** What is expected **
Write out once more the lines running from the top of the entries below to the line with "0x1E#8 n (0#4))", both ends included.

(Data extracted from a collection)
|---|
/-- The fields of an instruction; an event of the device has none. -/
def Instr.fields : Instr → Option Fields
  | .add n u s w => some (view2 0x00#8 n (b1 u 3 ||| b1 s 2 ||| bn w.code 0))
  | .sub n u s w => some (view2 0x01#8 n (b1 u 3 ||| b1 s 2 ||| bn w.code 0))
  | .mul n u s w => some (view2 0x02#8 n (b1 u 3 ||| b1 s 2 ||| bn w.code 0))
  | .mulhi n u w => some (view2 0x03#8 n (b1 u 3 ||| bn w.code 0))
  | .div n u s w => some (view2 0x04#8 n (b1 u 3 ||| b1 s 2 ||| bn w.code 0))
  | .rem n u w => some (view2 0x05#8 n (b1 u 3 ||| bn w.code 0))
  | .min n u w => some (view2 0x06#8 n (b1 u 3 ||| bn w.code 0))
  | .max n u w => some (view2 0x07#8 n (b1 u 3 ||| bn w.code 0))
  | .abs n s w => some (view2 0x08#8 n (b1 s 2 ||| bn w.code 0))
  | .neg n s w => some (view2 0x09#8 n (b1 s 2 ||| bn w.code 0))
  | .lea n k => some (view2 0x0A#8 n (bn k 0))
  | .mov n w => some (view2 0x0B#8 n (bn w.code 0))
  | .and n w => some (view2 0x10#8 n (bn w.code 0))
  | .or n w => some (view2 0x11#8 n (bn w.code 0))
  | .xor n w => some (view2 0x12#8 n (bn w.code 0))
  | .andn n w => some (view2 0x13#8 n (bn w.code 0))
  | .not n w => some (view2 0x14#8 n (bn w.code 0))
  | .shl n w => some (view2 0x15#8 n (bn w.code 0))
  | .shr n w => some (view2 0x16#8 n (bn w.code 0))
  | .sar n w => some (view2 0x17#8 n (bn w.code 0))
  | .rotl n w => some (view2 0x18#8 n (bn w.code 0))
  | .clz n w => some (view2 0x19#8 n (bn w.code 0))
  | .popc n w => some (view2 0x1A#8 n (bn w.code 0))
  | .bfx n u w => some (view2 0x1B#8 n (b1 u 3 ||| b1 w 0))
  | .bfi n w => some (view3 0x1C#8 n (b1 w 0))
  | .cmp n w k => some (view2 0x1D#8 n (b1 w 3 ||| bn k.code 0))
  | .sel n => some (view3 0x1E#8 n (0#4))
  | .faddF32 n f r => some (view2 0x20#8 n (b1 f 2 ||| bn r.code 0))
  | .fsubF32 n f r => some (view2 0x21#8 n (b1 f 2 ||| bn r.code 0))
  | .fmulF32 n f r => some (view2 0x22#8 n (b1 f 2 ||| bn r.code 0))
  | .fmaF32 n f r => some (view3 0x23#8 n (b1 f 2 ||| bn r.code 0))
  | .fminF32 n nm f => some (view2 0x24#8 n (b1 nm 3 ||| b1 f 2))
  | .fmaxF32 n nm f => some (view2 0x25#8 n (b1 nm 3 ||| b1 f 2))
  | .fnegF32 n f => some (view2 0x26#8 n (b1 f 2))
  | .fabsF32 n f => some (view2 0x27#8 n (b1 f 2))
  | .fcmpF32 n k => some (view2 0x28#8 n (bn k.code 0))
  | .frcpF32 n f r => some (view2 0x29#8 n (b1 f 2 ||| bn r.code 0))
  | .fsqrtF32 n f r => some (view2 0x2A#8 n (b1 f 2 ||| bn r.code 0))
  | .fexp2F32 n f r => some (view2 0x2B#8 n (b1 f 2 ||| bn r.code 0))
  | .flog2F32 n f r => some (view2 0x2C#8 n (b1 f 2 ||| bn r.code 0))
  | .faddBf16x4 n f r => some (view2 0x30#8 n (b1 f 2 ||| bn r.code 0))
  | .fsubBf16x4 n f r => some (view2 0x31#8 n (b1 f 2 ||| bn r.code 0))
  | .fmulBf16x4 n f r => some (view2 0x32#8 n (b1 f 2 ||| bn r.code 0))
  | .fmaBf16x4 n f r => some (view3 0x33#8 n (b1 f 2 ||| bn r.code 0))
  | .fminBf16x4 n nm f => some (view2 0x34#8 n (b1 nm 3 ||| b1 f 2))
  | .fmaxBf16x4 n nm f => some (view2 0x35#8 n (b1 nm 3 ||| b1 f 2))
  | .fnegBf16x4 n f => some (view2 0x36#8 n (b1 f 2))
  | .fabsBf16x4 n f => some (view2 0x37#8 n (b1 f 2))
  | .fcmpBf16x4 n k => some (view2 0x38#8 n (bn k.code 0))
  | .frcpBf16x4 n f r => some (view2 0x39#8 n (b1 f 2 ||| bn r.code 0))
  | .fsqrtBf16x4 n f r => some (view2 0x3A#8 n (b1 f 2 ||| bn r.code 0))
  | .fexp2Bf16x4 n f r => some (view2 0x3B#8 n (b1 f 2 ||| bn r.code 0))
  | .flog2Bf16x4 n f r => some (view2 0x3C#8 n (b1 f 2 ||| bn r.code 0))
  | .dotBf16 n f => some (view3 0x3D#8 n (b1 f 2))
  | .faddE4x8 n f r => some (view2 0x40#8 n (b1 f 2 ||| bn r.code 0))
  | .fsubE4x8 n f r => some (view2 0x41#8 n (b1 f 2 ||| bn r.code 0))
  | .fmulE4x8 n f r => some (view2 0x42#8 n (b1 f 2 ||| bn r.code 0))
  | .fminE4x8 n nm f => some (view2 0x43#8 n (b1 nm 3 ||| b1 f 2))
  | .fmaxE4x8 n nm f => some (view2 0x44#8 n (b1 nm 3 ||| b1 f 2))
  | .fcmpE4x8 n k => some (view2 0x45#8 n (bn k.code 0))
  | .dotE4x8 n f => some (view3 0x46#8 n (b1 f 2))
  | .faddE5x8 n f r => some (view2 0x48#8 n (b1 f 2 ||| bn r.code 0))
  | .fsubE5x8 n f r => some (view2 0x49#8 n (b1 f 2 ||| bn r.code 0))
  | .fmulE5x8 n f r => some (view2 0x4A#8 n (b1 f 2 ||| bn r.code 0))
  | .fminE5x8 n nm f => some (view2 0x4B#8 n (b1 nm 3 ||| b1 f 2))
  | .fmaxE5x8 n nm f => some (view2 0x4C#8 n (b1 nm 3 ||| b1 f 2))
  | .fcmpE5x8 n k => some (view2 0x4D#8 n (bn k.code 0))
  | .dotE5x8 n f => some (view3 0x4E#8 n (b1 f 2))
  | .cvtI64 n u f r => some (view2 0x50#8 n (b1 u 3 ||| b1 f 2 ||| bn r.code 0))
  | .cvtI32 n u f r => some (view2 0x51#8 n (b1 u 3 ||| b1 f 2 ||| bn r.code 0))
  | .cvtI16x4 n u f r => some (view2 0x52#8 n (b1 u 3 ||| b1 f 2 ||| bn r.code 0))
  | .cvtI8x8 n u f r => some (view2 0x53#8 n (b1 u 3 ||| b1 f 2 ||| bn r.code 0))
  | .cvtF32 n u f r => some (view2 0x54#8 n (b1 u 3 ||| b1 f 2 ||| bn r.code 0))
  | .cvtBf16x4 n u f r => some (view2 0x55#8 n (b1 u 3 ||| b1 f 2 ||| bn r.code 0))
  | .cvtE4x8 n u f r => some (view2 0x56#8 n (b1 u 3 ||| b1 f 2 ||| bn r.code 0))
  | .cvtE5x8 n u f r => some (view2 0x57#8 n (b1 u 3 ||| b1 f 2 ||| bn r.code 0))
  | .cvtQn4x16 n u f r => some (view2 0x58#8 n (b1 u 3 ||| b1 f 2 ||| bn r.code 0))
  | .scl n f r => some (view2 0x59#8 n (b1 f 2 ||| bn r.code 0))
  | .uscl n f r => some (view2 0x5A#8 n (b1 f 2 ||| bn r.code 0))
  | .pack n k => some (view2 0x5B#8 n (bn k 0))
  | .unpk n k => some (view2 0x5C#8 n (bn k 0))
  | .switch n => some (view2 0x60#8 n (0#4))
  | .merge n => some (view2 0x61#8 n (0#4))
  | .dup n => some (view2 0x62#8 n (0#4))
  | .gate n => some (view2 0x63#8 n (0#4))
  | .sink n => some (view2 0x64#8 n (0#4))
  | .fcomp n => some (view2 0x65#8 n (0#4))
  | .steer n => some (view2 0x66#8 n (0#4))
  | .ojoin n => some (view2 0x67#8 n (0#4))
  | .talloc n => some (view2 0x70#8 n (0#4))
  | .tfree n => some (view2 0x71#8 n (0#4))
  | .falloc n => some (view2 0x72#8 n (0#4))
  | .ffree n => some (view2 0x73#8 n (0#4))
  | .call n => some (view2 0x74#8 n (0#4))
  | .ret n => some (view2 0x75#8 n (0#4))
  | .fbcast n => some (view2 0x76#8 n (0#4))
  | .tagv n => some (view2 0x77#8 n (0#4))
  | .ldB n x s => some (view2 0x80#8 n (b1 x 3 ||| bn s.code 0))
  | .ldH n x s => some (view2 0x81#8 n (b1 x 3 ||| bn s.code 0))
  | .ldW n x s => some (view2 0x82#8 n (b1 x 3 ||| bn s.code 0))
  | .ldD n p s => some (view2 0x83#8 n (b1 p 3 ||| bn s.code 0))
  | .stB n s => some (view2 0x84#8 n (bn s.code 0))
  | .stH n s => some (view2 0x85#8 n (bn s.code 0))
  | .stW n s => some (view2 0x86#8 n (bn s.code 0))
  | .stD n s => some (view2 0x87#8 n (bn s.code 0))
  | .ldAcq n w s => some (view2 0x88#8 n (b1 w 3 ||| bn s.code 0))
  | .stRel n w s => some (view2 0x89#8 n (b1 w 3 ||| bn s.code 0))
  | .ldl n s => some (view2 0x8A#8 n (bn s.code 0))
  | .stl n s => some (view2 0x8B#8 n (bn s.code 0))
  | .stlm n s => some (view2 0x8C#8 n (bn s.code 0))
  | .ldd n s => some (view2 0x8D#8 n (bn s.code 0))
  | .std n s => some (view2 0x8E#8 n (bn s.code 0))
  | .pf n => some (view2 0x8F#8 n (0#4))
  | .aadd n w s => some (view2 0x90#8 n (b1 w 3 ||| bn s.code 0))
  | .aand n w s => some (view2 0x91#8 n (b1 w 3 ||| bn s.code 0))
  | .aor n w s => some (view2 0x92#8 n (b1 w 3 ||| bn s.code 0))
  | .axor n w s => some (view2 0x93#8 n (b1 w 3 ||| bn s.code 0))
  | .amin n w s => some (view2 0x94#8 n (b1 w 3 ||| bn s.code 0))
  | .amax n w s => some (view2 0x95#8 n (b1 w 3 ||| bn s.code 0))
  | .aswp n w s => some (view2 0x96#8 n (b1 w 3 ||| bn s.code 0))
  | .acas n w s => some (view2 0x97#8 n (b1 w 3 ||| bn s.code 0))
  | .afadd n w s => some (view2 0x98#8 n (b1 w 3 ||| bn s.code 0))
  | .fencePub n s => some (view2 0x99#8 n (bn s.code 0))
  | .fenceAcq n s => some (view2 0x9A#8 n (bn s.code 0))
  | .strm n s => some (view2 0x9B#8 n (bn s.code 0))
  | .vadd n x f r => some (view2 0xA0#8 n (b1 x 3 ||| b1 f 2 ||| bn r.code 0))
  | .vsub n x f r => some (view2 0xA1#8 n (b1 x 3 ||| b1 f 2 ||| bn r.code 0))
  | .vmul n x f r => some (view2 0xA2#8 n (b1 x 3 ||| b1 f 2 ||| bn r.code 0))
  | .vfma n f r => some (view2 0xA3#8 n (b1 f 2 ||| bn r.code 0))
  | .vmin n nm f r => some (view2 0xA4#8 n (b1 nm 3 ||| b1 f 2 ||| bn r.code 0))
  | .vmax n nm f r => some (view2 0xA5#8 n (b1 nm 3 ||| b1 f 2 ||| bn r.code 0))
  | .vabs n x f r => some (view2 0xA6#8 n (b1 x 3 ||| b1 f 2 ||| bn r.code 0))
  | .vneg n x f r => some (view2 0xA7#8 n (b1 x 3 ||| b1 f 2 ||| bn r.code 0))
  | .vexp2 n f r => some (view2 0xA8#8 n (b1 f 2 ||| bn r.code 0))
  | .vlog2 n f r => some (view2 0xA9#8 n (b1 f 2 ||| bn r.code 0))
  | .vrcp n f r => some (view2 0xAA#8 n (b1 f 2 ||| bn r.code 0))
  | .vrsqrt n f r => some (view2 0xAB#8 n (b1 f 2 ||| bn r.code 0))
  | .vcmp n k => some (view2 0xAC#8 n (bn k.code 0))
  | .vsel n m => some (view2 0xAD#8 n (bn m 0))
  | .vand n m => some (view2 0xAE#8 n (bn m 0))
  | .vor n m => some (view2 0xAF#8 n (bn m 0))
  | .vxor n m => some (view2 0xB0#8 n (bn m 0))
  | .vshl n m => some (view2 0xB1#8 n (bn m 0))
  | .vshr n u m => some (view2 0xB2#8 n (b1 u 3 ||| bn m 0))
  | .vcvt n f r => some (view2 0xB3#8 n (b1 f 2 ||| bn r.code 0))
  | .vscl n f r => some (view2 0xB4#8 n (b1 f 2 ||| bn r.code 0))
  | .vbcast n m => some (view2 0xB5#8 n (bn m 0))
  | .vext n m => some (view2 0xB6#8 n (bn m 0))
  | .vperm n m => some (view2 0xB7#8 n (bn m 0))
  | .rsum n m => some (view2 0xB8#8 n (bn m 0))
  | .rmin n nm x m => some (view2 0xB9#8 n (b1 nm 3 ||| b1 x 2 ||| bn m 0))
  | .rmax n nm x m => some (view2 0xBA#8 n (b1 nm 3 ||| b1 x 2 ||| bn m 0))
  | .racc n f r => some (view2 0xBB#8 n (b1 f 2 ||| bn r.code 0))
  | .lmClaim n => some (view2 0xC0#8 n (0#4))
  | .lmRelease n => some (view2 0xC1#8 n (0#4))
  | .lmFill n => some (view2 0xC2#8 n (0#4))
  | .lmBuild n x => some (view2 0xC3#8 n (b1 x 0))
  | .lmArm n l c => some (view2 0xC4#8 n (b1 l 1 ||| b1 c 0))
  | .lmLook n k p => some (view2 0xC5#8 n (bn k 1 ||| b1 p 0))
  | .lmDirect n f => some (view2 0xC6#8 n (bn f 0))
  | .lmDrain n x s => some (view2 0xC7#8 n (b1 x 3 ||| bn s.code 0))
  | .lmSpill n s => some (view2 0xC8#8 n (bn s.code 0))
  | .lmReload n s => some (view2 0xC9#8 n (bn s.code 0))
  | .lmStat n => some (view2 0xCA#8 n (0#4))
  | .cp n s => some (view2 0xE0#8 n (bn s.code 0))
  | .nmAdd n s => some (view2 0xE1#8 n (bn s.code 0))
  | .nmAxpy n s => some (view2 0xE2#8 n (bn s.code 0))
  | .nmScl n s => some (view2 0xE3#8 n (bn s.code 0))
  | .nmCvt n s => some (view2 0xE4#8 n (bn s.code 0))
  | .xrGet n k l => some (view2 0xE5#8 n (b1 k 3 ||| b1 l 0))
  | .xrPut n l => some (view2 0xE6#8 n (b1 l 0))
  | .xrAmo n w o => some (view2 0xE7#8 n (b1 w 3 ||| bn o 0))
  | .cvIn n => some (view2 0xE8#8 n (0#4))
  | .cvOut n => some (view2 0xE9#8 n (0#4))
  | .cvOpen n x nm => some (view2 0xEA#8 n (b1 x 1 ||| b1 nm 0))
  | .cvClose n x => some (view2 0xEB#8 n (b1 x 0))
  | .spawn n => some (view2 0xEC#8 n (0#4))
  | .suspend n => some (view2 0xED#8 n (0#4))
  | .jinit n s => some (view2 0xEE#8 n (bn s.code 0))
  | .jarrive n s => some (view2 0xEF#8 n (bn s.code 0))
  | .barArrive n s => some (view2 0xF0#8 n (bn s.code 0))
  | .barWait n s => some (view2 0xF1#8 n (bn s.code 0))
  | .qPush n s => some (view2 0xF2#8 n (bn s.code 0))
  | .qPop n p s => some (view2 0xF3#8 n (b1 p 3 ||| bn s.code 0))
  | .launch n s => some (view2 0xF4#8 n (bn s.code 0))
  | .cut n => some (view2 0xF5#8 n (0#4))
  | .trap n k => some (view2 0xF8#8 n (bn k 0))
  | .brk n => some (view2 0xF9#8 n (0#4))
  | .rdctr n k => some (view2 0xFA#8 n (bn k 0))
  | .csrRd n => some (view2 0xFB#8 n (0#4))
  | .csrWr n => some (view2 0xFB#8 n (8#4))
  | .publish n => some (view2 0xFC#8 n (0#4))
  | .hgTake n => some (view2 0xFD#8 n (0#4))
  | .hgPost n => some (view2 0xFD#8 n (1#4))
  | .hgQuote n => some (view2 0xFD#8 n (2#4))
  | .scrubZero n => some (view2 0xFE#8 n (0#4))
  | .scrubWait n => some (view2 0xFE#8 n (1#4))
  | .gateSrcClose n => some (view2 0xFF#8 n (0#4))
  | .gateSrcOpen n => some (view2 0xFF#8 n (1#4))
  | .gateSrcFreeze n => some (view2 0xFF#8 n (2#4))
  | .gateSrcEvict n => some (view2 0xFF#8 n (3#4))
  | .tokenArrival _ => none
  | .breakpointHalt _ => none
  | .reservedFkindFlit _ _ => none
  | .sluiceDrop _ => none
  | .configPacket _ => none
  | .configSeal _ => none
  | .configWordUncorrectable _ => none
  | .frameCopyRoomFreed _ => none
  | .lastCopyReleased _ _ _ => none
  | .recordDispatch _ => none
  | .parkWaitEnd _ => none
  | .spillRoomFreed _ => none
  | .spillWatchdog _ => none
  | .sinkTokenArrival _ => none
  | .memoryAccessPerformed _ _ => none
  | .unStoreDrainTimeout _ _ => none
  | .readBufferExpiry _ _ => none
  | .pageWalkComplete _ _ => none
  | .heldAccessWake _ _ => none
  | .migrationWaitEnd _ _ => none
  | .sideLogReplay _ => none
  | .sideLogWaitEnd _ => none
  | .streamLine _ _ => none
  | .tileLineArrival _ => none
  | .tileDrainEnd _ _ => none
  | .fenceDrainComplete _ _ => none
  | .intervalCommitComplete _ _ => none
  | .engineOperationComplete _ _ => none
  | .cvInComplete _ _ => none
  | .xrGetReturn _ _ _ => none
  | .remoteRequestArrival _ => none
  | .barrierEvent _ _ => none
  | .claimClearComplete _ _ => none
  | .lmBuildComplete _ => none
  | .passTileUse _ => none
  | .lmDrainLine _ => none
  | .grantIdleReturn _ => none
  | .slotBoundary _ => none
  | .forcedPreemption _ => none
  | .phaseBoundarySave _ => none
  | .quiescenceReport _ => none
  | .holderChange _ => none
  | .queueNotify _ _ => none
  | .faultRingRoom _ => none
  | .registerWrite _ _ _ => none
  | .hgCmdtailWrite _ _ => none
  | .hgCmdstatRead _ => none
  | .hgRecoveryWrite _ _ => none
  | .recoveryFetchDone _ => none
  | .knDevnumWrite _ => none
  | .knRouteWrite _ _ => none
  | .hostWindowRead _ _ _ => none
  | .hostWindowWrite _ _ _ => none
  | .partSet _ => none
  | .calSet _ => none
  | .vdCreate _ => none
  | .vdDestroy _ => none
  | .ctxCreate _ => none
  | .codeLoad _ => none
  | .sched _ => none
  | .launchCmd _ => none
  | .pause _ => none
  | .resume _ => none
  | .evict _ => none
  | .restore _ => none
  | .teardown _ => none
  | .scrubUnitDone _ => none
  | .winOpen _ => none
  | .winClose _ => none
  | .attest _ => none
  | .debugSet _ => none
  | .debugClear _ => none
  | .debugStep _ => none
  | .debugResume _ => none
  | .debugHalt _ => none
  | .debugRead _ => none
  | .debugRelease _ => none
  | .power _ => none
  | .unassignedCommand _ => none
  | .clusterPowerGate _ => none
  | .clusterWakeStart _ => none
  | .clusterWakeEnd _ => none
  | .bankPowerGate _ _ => none
  | .powerGood => none
  | .reset => none
  | .knanoloFlitAuthFailure _ => none
  | .syncMessage _ => none
  | .timeSyncLoss => none
  | .driveFailure _ => none
  | .culvertDeletionComplete _ => none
|---|
** Solved problem **
/-- The fields of an instruction; an event of the device has none. -/
def Instr.fields : Instr → Option Fields
  | .add n u s w => some (view2 0x00#8 n (b1 u 3 ||| b1 s 2 ||| bn w.code 0))
  | .sub n u s w => some (view2 0x01#8 n (b1 u 3 ||| b1 s 2 ||| bn w.code 0))
  | .mul n u s w => some (view2 0x02#8 n (b1 u 3 ||| b1 s 2 ||| bn w.code 0))
  | .mulhi n u w => some (view2 0x03#8 n (b1 u 3 ||| bn w.code 0))
  | .div n u s w => some (view2 0x04#8 n (b1 u 3 ||| b1 s 2 ||| bn w.code 0))
  | .rem n u w => some (view2 0x05#8 n (b1 u 3 ||| bn w.code 0))
  | .min n u w => some (view2 0x06#8 n (b1 u 3 ||| bn w.code 0))
  | .max n u w => some (view2 0x07#8 n (b1 u 3 ||| bn w.code 0))
  | .abs n s w => some (view2 0x08#8 n (b1 s 2 ||| bn w.code 0))
  | .neg n s w => some (view2 0x09#8 n (b1 s 2 ||| bn w.code 0))
  | .lea n k => some (view2 0x0A#8 n (bn k 0))
  | .mov n w => some (view2 0x0B#8 n (bn w.code 0))
  | .and n w => some (view2 0x10#8 n (bn w.code 0))
  | .or n w => some (view2 0x11#8 n (bn w.code 0))
  | .xor n w => some (view2 0x12#8 n (bn w.code 0))
  | .andn n w => some (view2 0x13#8 n (bn w.code 0))
  | .not n w => some (view2 0x14#8 n (bn w.code 0))
  | .shl n w => some (view2 0x15#8 n (bn w.code 0))
  | .shr n w => some (view2 0x16#8 n (bn w.code 0))
  | .sar n w => some (view2 0x17#8 n (bn w.code 0))
  | .rotl n w => some (view2 0x18#8 n (bn w.code 0))
  | .clz n w => some (view2 0x19#8 n (bn w.code 0))
  | .popc n w => some (view2 0x1A#8 n (bn w.code 0))
  | .bfx n u w => some (view2 0x1B#8 n (b1 u 3 ||| b1 w 0))
  | .bfi n w => some (view3 0x1C#8 n (b1 w 0))
  | .cmp n w k => some (view2 0x1D#8 n (b1 w 3 ||| bn k.code 0))
  | .sel n => some (view3 0x1E#8 n (0#4))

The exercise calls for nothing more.